Alors, qu’est-ce que le Cloud Act et pourquoi devriez-vous vous en soucier ? C’est la question que je me suis posée lorsque j’ai rejoint OVH le 14 mai 2018. J’ai passé les 20 dernières années dans des entreprises de l’aérospatiale et de la défense : pour moi, un nuage est une chose que l’on traverse en avion. Apparemment, cela a un tout autre sens chez OVH, j’ai donc dû en apprendre davantage à ce sujet. Il s’avère qu’il ne s’agit même pas de « cloud », mais de « CLOUD », en majuscules, pour « Clarifying Lawful Overseas Use of Data ». Un avocat remarquera immédiatement deux mots-clés : « clarifying », ce qui implique que cette loi n’est pas censée être révolutionnaire, et « overseas », ce qui nous dit que le législateur américain légifère sur un point qui se passe en dehors du sol américain. En effet, le contexte général dans lequel se situe cette nouvelle loi est la recherche d’un équilibre entre la nécessité d’enquêter rapidement et efficacement sur les crimes graves et la protection des droits des individus, en particulier leur droit à la vie privée, précisément dans le cas où leurs données sont situées en dehors des États-Unis.
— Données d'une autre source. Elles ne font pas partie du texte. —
-- ==== Sys2Proof/Syntax.lean ====
section
/-!
DEFINITION. The commands of the block: one constructor of `Instr` for each row of the operation and event table
(opcode_table.json), with its operands. A command is a write, a read or an operation from the host, an event on a pin,
a link or a ring, or a step that the hive takes of its own accord at an instant; 95_what_each_step_holds.md lists what
comes about inside each. Operands that name instants are hive times in ticks, slots or beats.
-/
namespace Sys2Proof

/-- The register pages (R52, R53): hive pages, and the pages of super `s`. -/
inductive Page where
  | hive | reeve | ivr | host | events | ring | board
  | pll (i : Nat)
  | hseq
  | hqueue (i : Nat)
  | frame (s f : Nat)
  | pod (s f : Nat)
  | scout (s k : Nat)
  | sseq (s : Nat)
  | press (s : Nat)
  | queue (s i : Nat)
  | dram (s k : Nat)
  | sram (s : Nat)
  | spll (s k : Nat)
  | waggle (s : Nat)
deriving DecidableEq, Repr

/-- A stream of blocks (R285): of frame `f` of super `s`, of the scouts of super `s`, or the mark stream. -/
inductive StreamId where
  | frame (s f : Nat)
  | scout (s : Nat)
  | mark
deriving DecidableEq, Repr

/-- A queue instance (R342): instance `i` of super `s`, or of the hive. -/
inductive QueueId where
  | super (s i : Nat)
  | hive (i : Nat)
deriving DecidableEq, Repr

/-- The two data lanes of a pod link. -/
inductive Lane where
  | a | b
deriving DecidableEq, Repr

/-- Why a lane of a pod link is lost (R155). -/
inductive LaneFault where
  | lock | overflow | underflow | slip
deriving DecidableEq, Repr

/-- The DIMM that the clerk identifies in a channel's socket (R362, R393). -/
structure Dimm where
  /-- Device density: 1 for 16 Gbit, 2 for 24 Gbit, 3 for 32 Gbit. -/
  density : Nat
  ranks : Nat
  /-- Registered, and built from x4 devices with two subchannels of 32 + 4 bits. -/
  sound : Bool
  /-- Grades supported: bit 1 for DDR5-4800, bit 2 for DDR5-5600, bit 3 for DDR5-6400. -/
  grades : Nat
  drfm : Bool
deriving DecidableEq, Repr

/-- How a training step ends (R395, R402): what the clerk identified, the narrowest window of a step that found its
settings in 1/64 UI, or a lane without a working setting. -/
inductive StepResult where
  | identified (dimm : Option Dimm)
  | found (window : Nat)
  | noSetting
deriving DecidableEq, Repr

/-- What the check characters of a received container say (R522): all good, some word bad, or every check inverted. -/
inductive Quality where
  | good | bad | inverted
deriving DecidableEq, Repr

/-- A copy of a container, as it arrives: on ring A (0) or B (1). -/
structure Copy where
  ring : Nat
  quality : Quality
deriving DecidableEq, Repr

/-- Test instructions of the TAP (R640, R641). -/
inductive TapInstr where
  | bypass | idcode | sample | preload | extest | extestPulse | extestTrain | clamp | highz
deriving DecidableEq, Repr
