-- ==== Sys2Proof/Machine/Regs.lean ====
section
/-!
DEFINITION. The register map: for every kind of page, every field of every register that a chapter of the spec gives
it, with its place, its access code (R16), its kind (direct, shadowed or live-adjustable, chapter 02) and its reset
value. Every entry is one row of a register table of the spec. A register that a page carries several times is one row
with a stride and a count. Reset values that are fixed at manufacture, or differ between instances of a page, are in
Sys2Proof/Machine/Pages.lean.
-/
namespace Sys2Proof.Machine

/-- A field: the offset of its register in the page, and its highest and lowest bit. -/
structure Fld where
  off : Nat
  hi : Nat
  lo : Nat
deriving DecidableEq, Repr

/-- The access codes of R16. -/
inductive Acc where
  | rw | ro | w1c | w1s | wo
deriving DecidableEq, Repr

/-- Whether a write to a field acts at once, or goes into the page's shadow (chapter 02, Shadows and commits). -/
inductive Kind where
  | direct | shadow | live
deriving DecidableEq, Repr

/-- One row of a register table, for `count` registers `stride` bytes apart. -/
structure FieldDef where
  fld : Fld
  stride : Nat
  count : Nat
  acc : Acc
  kind : Kind
  reset : Nat
deriving DecidableEq, Repr

namespace R
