/-- The frame takes its next slot. -/
def State.frameSlot (s : State) (u f : Nat) : State :=
  let n := (s.frame u f).next
  let s := if s.take.begun && n == s.take.first then s.startFrame u f else s
  let x := s.frame u f
  let p := s.pod u f
  let valid := !s.stateMode u f || p.validOf n
  let ins := s.cellsIn u f n
  let oh := cellOutputs x valid ins
  let o := oh.1
  let absent := cellsWhere ins (· == .absent)
  let w := s.patternWords u f x.runs x.qual o
  let gone := 0xFFFFFFFF ^^^ o.present
  let horizon := fun (k : Nat) => decide (n ≤ k + 8)
  let trim := fun (l : LaneSt) =>
    { l with buffer := l.buffer.filter (fun b => horizon b.n), bitmaps := l.bitmaps.filter (fun g => horizon (g.1 + 64)) }
  let t := s.setPod u f { p with laneA := trim p.laneA, laneB := trim p.laneB }
  let t := t.setFrame u f { x with
    next := n + 1, value := o.value, held := oh.2, present := o.present, runs := w.1, qual := w.2.2
    before := if valid then o.value else x.before
    seen := (x.seen &&& (0xFFFFFFFF ^^^ gone)) ||| (if valid then o.present else 0)
    eval := x.eval ++ [⟨n, valid, w.2.1, w.2.2, x.qual⟩]
    paint := if s.painting then paintSlot x.paint (n / 2 ^ s.decim) o else x.paint }
  let t := t.showCells u f absent
  if s.slotInTake n then
    ((t.trackAbsent u f n absent).recordSlot u f ⟨n, o.value, valid, absent, w.2.2, s.coasting u, false⟩).closeAt u f n
  else t

/-! ### Counters and timers -/

/-- The operation word due in a slot, or none (R220). -/
def FrameSt.opAt (x : FrameSt) (n : Nat) : Option Nat := (x.ops.find? (fun o => o.slot == n)).map (·.word)

/-- The counters after a slot, each with whether it wrapped and whether it reloaded (R215). -/
def State.countersAt (s : State) (u f : Nat) (x : FrameSt) (e : EvalSlot) : List (Counter × Bool × Bool) :=
  let op := (x.opAt e.n).getD 0
  (List.range 4).map (fun n =>
    let c := s.counterSet u f n
    counterUpdate c (counterOp op n) (counterFires c e) (x.counters.getD n ⟨0, false, false⟩))

/-- The timers after a slot (R218). -/
def State.timersAt (s : State) (u f : Nat) (x : FrameSt) (e : EvalSlot) : List Timer :=
  let op := (x.opAt e.n).getD 0
  (List.range 4).map (fun n =>
    let c := s.timerSet u f n
    timerUpdate c (timerOp op n) (timerStops c e) (timerStarts c e s.take.first)
      (x.timers.getD n ⟨0, false, false⟩))

/-- Something happens in the slot that is a step of its own: an operation takes effect, a counter wraps or reloads, a
timer's flag rises. -/
def State.slotEvents (s : State) (u f : Nat) (x : FrameSt) (e : EvalSlot) : Bool :=
  (x.opAt e.n).isSome || (s.countersAt u f x e).any (fun c => c.2.1 || c.2.2)
    || ((List.range 4).any (fun n =>
        ((s.timersAt u f x e).getD n ⟨0, false, false⟩).flagged && !(x.timers.getD n ⟨0, false, false⟩).flagged))

/-- The sixteen flags of a slot (R211). -/
def frameFlags (e : EvalSlot) (cs : List Counter) (ts : List Timer) : Nat :=
  e.qual ||| ofBits ((List.range 4).filter (fun n => (cs.getD n ⟨0, false, false⟩).flagged)) <<< 8
    ||| ofBits ((List.range 4).filter (fun n => (ts.getD n ⟨0, false, false⟩).flagged)) <<< 12

/-- FRAME_CNTn_VAL, FRAME_CNT_STATUS, FRAME_TMRn_VAL and FRAME_TMRn_STATUS show the counters and timers. -/
def State.showCounters (s : State) (u f : Nat) : State :=
  let x := s.frame u f
  let p := Page.frame u f
  let s := s.putF p R.FRAME_CNT_STATUS_PAUSED
    (ofBits ((List.range 4).filter (fun n => (x.counters.getD n ⟨0, false, false⟩).paused)))
  (List.range 4).foldl (fun t n =>
    let c := x.counters.getD n ⟨0, false, false⟩
    let m := x.timers.getD n ⟨0, false, false⟩
    let t := t.putPair p (R.FRAME_CNT_VAL_LO_VAL n) (R.FRAME_CNT_VAL_HI_VAL n) c.value
    let t := t.putPair p (R.FRAME_TMR_VAL_LO_VAL n) (R.FRAME_TMR_VAL_HI_VAL n) m.value
    t.putF p (R.FRAME_TMR_STATUS_RUNNING n) (flag m.running)) s

/-- FRAME_FLAGS shows the latest slot whose flags are valid. -/
def State.showFlags (s : State) (u f : Nat) (e : EvalSlot) (flags : Nat) : State :=
  (s.putF (.frame u f) R.FRAME_FLAGS_RAW e.raw).putF (.frame u f) R.FRAME_FLAGS_FLAGS flags

/-- The oldest evaluated slot is worked on: counters and timers update within the take (R221), a wrap is shown, counted
and raised (R216), and the slot's flags go to the super sequencer. -/
def State.evalSlot (s : State) (u f : Nat) : State :=
  let x := s.frame u f
  match x.eval with
  | [] => s
  | e :: rest =>
    if s.slotInTake e.n then
      let cs := s.countersAt u f x e
      let ts := s.timersAt u f x e
      let t := s.setFrame u f { x with
        eval := rest, counters := cs.map Prod.fst, timers := ts
        flags := x.flags ++ [(e.n, frameFlags e (cs.map Prod.fst) ts)]
        ops := x.ops.filter (fun o => !(o.slot == e.n)) }
      (List.range 4).foldl (fun t n =>
        if (cs.getD n (⟨0, false, false⟩, false, false)).2.1 then
          ((t.setBitF (.frame u f) R.FRAME_CNT_WRAP_WRAPPED n).bump (.frame u f) R.FRAME_CNT_WRAP_COUNT 1).raise
            (.frame u f) 3
        else t) ((t.showCounters u f).showFlags u f e (frameFlags e (cs.map Prod.fst) ts))
    else (s.setFrame u f { x with eval := rest }).showFlags u f e (frameFlags e x.counters x.timers)

/-- Slots without an event of their own are worked on as they come; `fuel` bounds their number. -/
def State.runQuiet (s : State) (u f : Nat) : Nat → State
  | 0 => s
  | fuel + 1 =>
    match (s.frame u f).eval with
    | [] => s
    | e :: _ =>
      if s.slotInTake e.n && s.slotEvents u f (s.frame u f) e then s else (s.evalSlot u f).runQuiet u f fuel

/-- Every slot up to the next event. -/
def State.runEval (s : State) (u f : Nat) : State := s.runQuiet u f (s.frame u f).eval.length

/-! ### Taking slots -/

/-- The lanes that feed the frame have delivered every base slot that a cell may place in slot `n` (R169). -/
def State.delivered (s : State) (u f n : Nat) : Bool :=
  let p := s.pod u f
  let ok := fun (l : LaneSt) => !l.feeds || decide (n + 9 ≤ l.newest)
  ok p.laneA && ok p.laneB

/-- The super's intake is stopped at slot `n` (R109). -/
def State.intakeStopped (s : State) (u n : Nat) : Bool := s.stopped.any (fun e => e.1 == u && decide (e.2 ≤ n))

/-- The frame takes slots below `bound` for as long as it can; `fuel` bounds their number (DEDUCED, log entry 56). -/
def State.takeSlots (s : State) (u f bound : Nat) : Nat → State
  | 0 => s
  | fuel + 1 =>
    let n := (s.frame u f).next
    if n < bound ∧ s.delivered u f n ∧ !s.intakeStopped u n then
      ((s.frameSlot u f).runEval u f).takeSlots u f bound fuel
    else s

/-- The slots that reach a frame by now: those of the beats four or more before the present one (R170). While a take is
ARMED, its first slot waits for the take to begin. -/
def State.reached (s : State) : Nat :=
  let n := 4 * (beatOf s.hiveTime + 1 - 4)
  if s.takeState = 1 then min n s.take.first else n

/-- The frame catches up with the slots that have reached it. -/
def State.catchUp (s : State) (u f : Nat) : State :=
  if s.enabled (.frame u f) then
    (s.takeSlots u f s.reached (s.reached - (s.frame u f).next)).runEval u f
  else s

/-- Every frame of a super catches up. -/
def State.catchUpAll (s : State) (u : Nat) : State := (List.range 8).foldl (fun t f => t.catchUp u f) s

/-- The frame begins afresh: an apply of ENABLE at 1 (R661). -/
def State.restartFrame (s : State) (u f : Nat) : State :=
  s.setFrame u f { FrameSt.reset with
    next := s.reached, counters := (s.frame u f).counters, timers := (s.frame u f).timers }

/-- After a load of hive time, slots have new numbers: what the alignment buffers hold is gone, and every frame goes on at
the slots that reach it now. -/
def State.regrid (s : State) : State :=
  let empty := fun (l : LaneSt) => { l with newest := 0, group := none, buffer := [], bitmaps := [] }
  let t := s.supers.foldl (fun t u => (List.range 8).foldl (fun t f =>
    let p := t.pod u f
    let t := t.setPod u f { p with laneA := empty p.laneA, laneB := empty p.laneB }
    t.setFrame u f { t.frame u f with next := s.reached, eval := [] }) t) s
  { t with turnAt := none }

/-- Run lengths restart at 0 for the words in `mask` (R223). -/
def State.restartRuns (s : State) (u f mask : Nat) : State :=
  let x := s.frame u f
  s.setFrame u f { x with runs := (List.range 8).map (fun w => if bitOf mask w then 0 else x.runs.getD w 0) }

end Sys2Proof.Machine
end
Le Cloud Act est très clairement conçu pour aider les autorités judiciaires (Law Enforcement Agencies) à accéder rapidement aux données détenues par les fournisseurs de messagerie / de stockage / de cloud (appelons-les « hébergeurs »), afin « d’assurer la sécurité publique et de lutter contre les crimes graves, incluant le terrorisme ». Dans la suite de cet article, nous devons nous rappeler que la loi se limite à cette portée tout à fait louable. Aux temps d’avant Internet, quand les forces de l’ordre voulaient des preuves, elles envoyaient des agents chez vous pour les obtenir et, si vous étiez en dehors des États-Unis, les autorités américaines n’avaient pas le droit d’entrer chez vous. À l’ère du cloud, les données situées hors des États-Unis sont également difficiles à obtenir. Les forces de l’ordre doivent s’appuyer sur des accords d’assistance mutuelle entre gouvernements, les MLATs (Mutual Legal Assistance Treaty). L’obtention d’un MLAT pour accéder à des données à l’étranger peut prendre jusqu’à 10 mois, ce qui ralentit considérablement une enquête pénale. Le Congrès a donc adopté le Cloud Act pour accélérer les choses.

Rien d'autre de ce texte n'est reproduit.